-- ==== Sys2Proof/Safety.lean ====
section
/-! DEFINITION. The terms claims use: a command in flight, how a command ends, windows a stream command may use, well-formed
tables (10_state R37), a host that keeps to the protocol (70 R320), and the invariant of the machine. -/

namespace Sys2Proof.Machine

/-- A command has been accepted and nothing has been noted yet: the state in which the engine runs a command (43 R250,
R251). -/
abbrev Accepted (s : State) : Prop :=
  s.busy = true ∧ s.done = false ∧ s.ok = false ∧ s.ecause = 0 ∧ s.olen = 0 ∧ s.corrcnt = 0 ∧ s.einfo = 0 ∧ s.cpos = 0
    ∧ s.flight.ops = s.x ∧ s.cmd = s.flight.value.setWidth 32

/-- No other agent has raced with the command in flight on its windows (70 R324). -/
abbrev Undisturbed (s : State) : Prop := s.flight.raced = false

/-- The completion event of a command without error (43 R260). -/
def succeeded (s : State) : State := { s with busy := false, done := true, ok := true }

/-- The end of a command by a raise (60 R290) of the causes given, from a state with no cause noted. -/
def failedWith (causes : BitVec 15) (info : Word64) (s : State) : State :=
  { s with ecause := causes, einfo := info, olen := 0, busy := false, done := true, ok := false }

/-- One byte of system memory as the command in flight reads it (20_memory R64). -/
def srcByte (s : State) (a : Nat) : Byte := s.mem.read s.flight.key a

/-- The source window lies in the address space and is readable (20_memory R63, R70). -/
abbrev SourceGood (s : State) : Prop :=
  srcAddr s + srcLen s ≤ addressSpace ∧ memReadable s.platform (srcAddr s) (srcLen s) = true

/-- A destination window of `need` bytes fits its capacity and the address space, is writable, and shares no byte with the
source window (20_memory R63, R70 to R72). -/
abbrev DestinationGood (s : State) (need : Nat) : Prop :=
  need ≤ s.flight.ops.cap.toNat ∧ dstAddr s + need ≤ addressSpace ∧ memWritable s.platform (dstAddr s) need = true
    ∧ ¬ (0 < srcLen s ∧ 0 < need ∧ srcAddr s < dstAddr s + need ∧ dstAddr s < srcAddr s + srcLen s)

/-- The command in flight may use both its windows for an output of `need` bytes. -/
abbrev WindowsGood (s : State) (need : Nat) : Prop := SourceGood s ∧ DestinationGood s need

/-- Every byte outside `[a, a+n)` reads in `m'` as in `m`. -/
def SameOutside (m m' : Memory) (a n : Nat) : Prop := ∀ x, x < a ∨ a + n ≤ x → m'.look x = m.look x

/-- `m'` holds the bytes `bs` at `a`. -/
def HoldsAt (m' : Memory) (a : Nat) (bs : List Byte) : Prop := ∀ j, j < bs.length → m'.look (a + j) = bs[j]?

/-- Every byte of `[a, a+n)` is unspecified in `m'`. -/
def UnspecifiedAt (m' : Memory) (a n : Nat) : Prop := ∀ x, a ≤ x → x < a + n → m'.look x = none

/-- An access of another agent to `n` bytes of plain system memory: inside the address space, no byte of the register window
(20_memory R60, 10_state R21). -/
def PlainAccess (s : State) (a n : Nat) : Prop :=
  a + n ≤ 2 ^ 64 ∧ ∀ x, a ≤ x → x < a + n → ¬ (s.platform.base ≤ x ∧ x < s.platform.base + 256)

/-- An entry has been written since reset. -/
def entryLoaded {n : Nat} : Entry n → Bool
  | .loaded _ => true
  | .unloaded => false

/-- Every entry of the table store has been written (70 R312). -/
def allLoaded (t : Tables) : Bool :=
  t.h1.toList.all entryLoaded && t.h8.toList.all entryLoaded && t.s1.toList.all entryLoaded && t.s8.toList.all entryLoaded

/-- `col_w(j)`: the column of data bit `j`, row `i` in bit `i` (10_state R37). -/
def column (rows : List Word64) (j : Nat) : Byte := bitsToByte (rows.map fun h => h.getLsbD j)

/-- Clauses (a) to (d) of `TablesOK` for one width (10_state R37): at least two one bits in each column, distinct columns, and
the syndrome table that belongs to the columns. -/
abbrev CodeOK (w : Width) (rows : List Word64) (syn : List Byte) : Prop :=
  rows.length = w.rows
    ∧ (∀ j < 8 * w.bytes, 2 ≤ ((List.range 8).filter (column rows j).getLsbD).length)
    ∧ ((List.range (8 * w.bytes)).map (column rows)).Nodup
    ∧ syn = (List.range 8).map (fun p => 1#8 <<< p) ++ (List.range (8 * w.bytes)).map (column rows)

/-- `TablesOK` (10_state R37): every entry loaded, and both codes well formed. `H1` has no bit above bit 7 by its width. -/
abbrev TablesOK (t : Tables) : Prop :=
  allLoaded t = true ∧ CodeOK .one (readRows t .one 0 0 0) (readSyndromes t .one 0 0)
    ∧ CodeOK .eight (readRows t .eight 0 0 0) (readSyndromes t .eight 0 0)

/-- The premise of the guarantees: one decode's readings of well-formed tables, the two readings of the rows equal. -/
abbrev GoodReads (w : Width) (t : CodeReads) : Prop := t.r = w.rows ∧ t.rowsAgain = t.rows ∧ CodeOK w t.rows t.syn

/-- The stream commands (20_memory R61). -/
def isStream (i : Instr) : Bool :=
  match i with
  | .encPar | .encHam | .encSec | .encRs | .decAuto | .decPar | .decHam | .decSec | .decRs => true
  | .nop | .bencPar | .bencHam | .bencSec | .bdecPar | .bdecHam | .bdecSec | .pcm | .twr | .trd | .init | .close => false

/-- The size of the destination window of a command: 0 where it raises before it has computed its output size or accesses no
memory (20_memory R61, R62). -/
def outputNeed (i : Instr) (s : State) : Nat :=
  match streamPlan i s with
  | some p => destinationSize p s
  | none => 0

/-- A command raises at a check that precedes the computation of its output size: nothing but the result registers changes,
and its destination window is empty (60 R290, 20_memory R62). -/
def RaisesEarly (i : Instr) (s : State) (causes : BitVec 15) (info : Word64) : Prop :=
  exec i s = .next (failedWith causes info s) ∧ outputNeed i s = 0

/-- A command raises at a check on its windows: nothing but the result registers changes, and its destination window is that of
the `need` bytes it has computed, as far as the address space goes (60 R290, 20_memory R61, R62). -/
def RaisesLate (i : Instr) (s : State) (need : Nat) (causes : BitVec 15) (info : Word64) : Prop :=
  exec i s = .next (failedWith causes info s) ∧ outputNeed i s = min need (2 ^ 64 - dstAddr s)

/-- Writes to `c[CMD]` or to an operand register, which a host owes not to make while `BUSY = 1` (70 R320). -/
def protectedSlot (slot : Nat) : Bool := decide (slot ≤ 8) || slot == 16

/-- An event that a host keeping to 70 R320 may cause in a state. -/
def politeEvent (s : State) (e : HostEvent) : Bool :=
  match e with
  | .wr slot _ => !s.busy || !protectedSlot slot.val
  | .busWr addr width _ =>
    match busSlot s.platform addr width with
    | .ok slot => !s.busy || !protectedSlot slot
    | .error _ => true
  | .rd _ | .busRd _ _ | .poke _ _ | .peek _ _ | .wait | .reset | .tick => true

/-- What every reachable state satisfies: memory in canonical form and inside the address space; a command in flight leaves
the result registers cleared and the operand registers as latched (43 R250, R251); `BUSY` and `DONE` never both 1 and `OK`
only without an error (10_state R28); an error comes with `OLEN = 0` (10_state R30); the reserved causes never set
(60 R271). -/
abbrev Inv (s : State) : Prop :=
  s.mem.wf ∧ s.mem.inSpace ∧ (s.busy = true → Accepted s) ∧ (s.ok = true → hasError s.ecause = false)
    ∧ ¬ (s.busy = true ∧ s.done = true) ∧ (hasError s.ecause = true → s.olen = 0)
    ∧ s.ecause.getLsbD 1 = false ∧ s.ecause.getLsbD 8 = false

/-! ## The shapes of claims -/

/-- The XOR of a list of bytes. -/
def xorBytes (bs : List Byte) : Byte := bs.foldr (· ^^^ ·) 0

/-- The raises of a block-level command whose legal block sizes are given (40 R143). -/
def BlockRaises (i : Instr) (legal : Nat → Prop) : Prop :=
  ∀ s : State, Accepted s →
    (s.init = false → exec i s = .next (failedWith 0x0001 0 s))
      ∧ (s.init = true → ¬ legal s.flight.ops.pa.toNat → exec i s = .next (failedWith 0x0004 s.flight.ops.pa s))

/-- Block sizes of the Hamming and SECDED codes. -/
abbrev oneOrEight (n : Nat) : Prop := n = 1 ∨ n = 8

/-- Block sizes of the parity block commands. -/
abbrev oneToEight (n : Nat) : Prop := 1 ≤ n ∧ n ≤ 8

/-- Bit `i` of the product of the matrix rows and `d`: the parity of `d` masked by row `i` (40 R131). -/
def productBit (rows : List Word64) (d : Word64) (i : Nat) : Bool := parity (d &&& rows.getD i 0)

/-- No position of a syndrome table holds `s` (40 R136). -/
def NoHit (syn : List Byte) (s : Byte) : Prop := ∀ p : Nat, syn[p]? ≠ some s

/-- `p` is the smallest position of a syndrome table that holds `s` (40 R136). -/
def SmallestHit (syn : List Byte) (s : Byte) (p : Nat) : Prop := syn[p]? = some s ∧ ∀ q < p, syn[q]? ≠ some s

/-- The result of a block decode that takes position `p` for the error: codeword bit `p` flipped where the check byte of the
flipped data is then the flipped check byte, else a failure that leaves the pair as received (40 R135, R137 to R139). -/
def FlipsAndVerifies (enc : Word64 → Byte) (chk : Byte) (d : Word64) (p : Nat) (r : BlockResult) : Prop :=
  let chk' := if p < 8 then chk ^^^ (1#8 <<< p) else chk
  let d' := if p < 8 then d else d ^^^ (1#64 <<< (p - 8))
  (enc d' = chk' → r = ⟨.corr, chk', d', some p⟩) ∧ (enc d' ≠ chk' → r = ⟨.failInt, chk, d, none⟩)

/-- The product over the nodes `X[u]`, `u` other than `t`, of `y ^ X[u]` (42 R214). -/
def nodeProduct (X : List Byte) (t : Nat) (y : Byte) : Byte :=
  ((List.range X.length).filter fun u => u != t).foldr (fun u acc => gmul (y ^^^ X.getD u 0) acc) 1

/-- The record with coding-order index `e` of a group: data devices first, then code devices (42 R220). -/
def codingRecord (m kb : Nat) (records : List (List Byte)) (e : Nat) : List Byte :=
  records.getD (if e < kb then m + e else e - kb) []

/-- The `kb` smallest coding-order indices of a group whose records are no erasures, ascending (42 R220). -/
def survivors (m kb : Nat) (records : List (List Byte)) : List Nat :=
  ((List.range (kb + m)).filter fun e => !isErasure (codingRecord m kb records e)).take kb

/-- The linear encode command of a codec. -/
def encodeOf : Codec → Instr
  | .par => .encPar
  | .ham => .encHam
  | .sec => .encSec

/-- The linear decode command of a codec. -/
def decodeOf : Codec → Instr
  | .par => .decPar
  | .ham => .decHam
  | .sec => .decSec

/-- What `ENC.HAM` and `ENC.SEC` do (41 R178, R179) with the tag byte and check byte given: the header, a codeword for each
full block, a 1-byte codeword for each remaining byte, every other byte of memory as before. -/
def EncodesCodewords (i : Instr) (tag : Byte) (chk : Width → List Word64 → Word64 → Byte) : Prop :=
  ∀ (s : State) (w : Width), Accepted s → Undisturbed s → s.init = true → s.flight.ops.pa.toNat = w.bytes →
    let n := srcLen s
    let bs := w.bytes
    let T := s.flight.ops.nt.toNat
    let B := (n + bs - 1) / bs
    let F := n / bs
    let rem := n % bs
    let need := 17 + F * (1 + bs) + 2 * rem
    1 ≤ T → T < 2 ^ 32 → B < 2 ^ 32 → WindowsGood s need →
    ∃ m : Memory,
      exec i s = .next (succeeded { s with mem := m, olen := BitVec.ofNat 64 need })
        ∧ SameOutside s.mem m (dstAddr s) need
        ∧ HoldsAt m (dstAddr s) ([tag] ++ be32 B ++ be32 bs ++ be32 rem ++ be32 T)
        ∧ (∀ q < F,
            let blk := memRead s (srcAddr s + q * bs) bs
            HoldsAt m (dstAddr s + 17 + q * (1 + bs))
              (chk w (readRows s.tables w s.flight.key q 0) (BitVec.ofNat 64 (le blk)) :: blk))
        ∧ ∀ j < rem,
            let blk := memRead s (srcAddr s + F * bs + j) 1
            HoldsAt m (dstAddr s + 17 + F * (1 + bs) + 2 * j)
              (chk .one (readRows s.tables .one s.flight.key (F + j) 0) (BitVec.ofNat 64 (le blk)) :: blk)

/-- What `DEC.HAM` and `DEC.SEC`, and `DEC.AUTO` on their streams, do (41 R187, R188) with the tag byte and block decoder
given, on a stream whose header and windows pass the checks of 41 R181. -/
def DecodesCodewords (c : Codec) (dec : CodeReads → Byte → Word64 → BlockResult) : Prop :=
  ∀ (s : State) (i : Instr) (w : Width), i = decodeOf c ∨ i = .decAuto →
    Accepted s → Undisturbed s → s.init = true → headerField s 5 = w.bytes →
    let B := headerField s 1
    let bs := w.bytes
    let rem := headerField s 9
    let F := B - (if 0 < rem then 1 else 0)
    let n := F * bs + rem
    17 ≤ srcLen s → tagByte s = c.tag → headerField s 13 ≠ 0 → rem < bs → (0 < rem → B ≠ 0) →
    17 + F * (1 + bs) + 2 * rem = srcLen s → WindowsGood s n →
    let iw := fun q => if q < F then w else Width.one
    let cw := fun q => srcAddr s + (if q < F then 17 + q * (1 + bs) else 17 + F * (1 + bs) + 2 * (q - F))
    let out := fun q => dstAddr s + (if q < F then q * bs else F * bs + (q - F))
    let res := fun q => dec (codeReads s.tables (iw q) s.flight.key q) (srcByte s (cw q))
      (BitVec.ofNat 64 (le (memRead s (cw q + 1) (iw q).bytes)))
    let has := fun v => (List.range (F + rem)).any fun q => (res q).verdict == v
    let failed := fun q => (res q).verdict = .failDbl ∨ (res q).verdict = .failInt
    let corrected := ((List.range (F + rem)).filter fun q => (res q).verdict == .corr).length
    let causes : BitVec 15 := (if has .corr then 0x08 else 0) ||| (if has .failDbl then 0x10 else 0)
      ||| (if has .failInt then 0x40 else 0)
    ((∀ q < F + rem, ¬ failed q) →
        ∃ m : Memory,
          exec i s = .next (succeeded { s with
              mem := m, olen := BitVec.ofNat 64 n, corrcnt := BitVec.ofNat 64 corrected, ecause := causes })
            ∧ SameOutside s.mem m (dstAddr s) n
            ∧ ∀ q < F + rem, HoldsAt m (out q) (bytesLE (iw q).bytes (res q).d.toNat))
      ∧ ∀ q < F + rem, failed q → (∀ p < q, ¬ failed p) →
          ∃ m : Memory,
            exec i s = .next (failedWith causes (BitVec.ofNat 64 q)
                { s with mem := m, corrcnt := BitVec.ofNat 64 corrected })
              ∧ SameOutside s.mem m (dstAddr s) n ∧ UnspecifiedAt m (dstAddr s) n

/-- A decode command `i` on the stream that an encode left in memory, run later in the state `s'`: it delivers the `n` bytes
that the encode had read from `src` (41 R189). -/
def DeliversBack (i : Instr) (s s' : State) : Prop :=
  ∃ t' : State,
    exec i s' = .next t' ∧ t'.ok = true ∧ t'.ecause = 0 ∧ t'.corrcnt = 0 ∧ t'.olen = s.flight.ops.len
      ∧ HoldsAt t'.mem (dstAddr s') (memRead s (srcAddr s) (srcLen s))

/-- The state `s'` has accepted a decode of the stream that the encode accepted in `s` and ended in `t` left in memory, with a
destination window good for the data. -/
def ReadsTheStreamOf (s t s' : State) : Prop :=
  Accepted s' ∧ Undisturbed s' ∧ s'.init = true ∧ s'.mem = t.mem ∧ s'.flight.ops.src = s.flight.ops.dst
    ∧ s'.flight.ops.len = t.olen ∧ WindowsGood s' (srcLen s)

/-- An event after which the result registers may differ: a write to `c[CMD]`, or reset (60 R294). -/
def startsOrResets (p : Platform) (e : HostEvent) : Bool :=
  match e with
  | .wr slot _ => slot.val == 16
  | .busWr addr width _ =>
    match busSlot p addr width with
    | .ok slot => slot == 16
    | .error _ => false
  | .reset => true
  | .rd _ | .busRd _ _ | .poke _ _ | .peek _ _ | .wait | .tick => false

end Sys2Proof.Machine
end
__________
◆ Exercise goal ◆
Within the listing above, locate the line containing "def ReadsTheStreamOf (s" and the line containing "s' (srcLen s)". Reproduce those two lines and all lines between them exactly, with nothing added.

◆ Written response ◆
def ReadsTheStreamOf (s t s' : State) : Prop :=
  Accepted s' ∧ Undisturbed s' ∧ s'.init = true ∧ s'.mem = t.mem ∧ s'.flight.ops.src = s.flight.ops.dst
    ∧ s'.flight.ops.len = t.olen ∧ WindowsGood s' (srcLen s)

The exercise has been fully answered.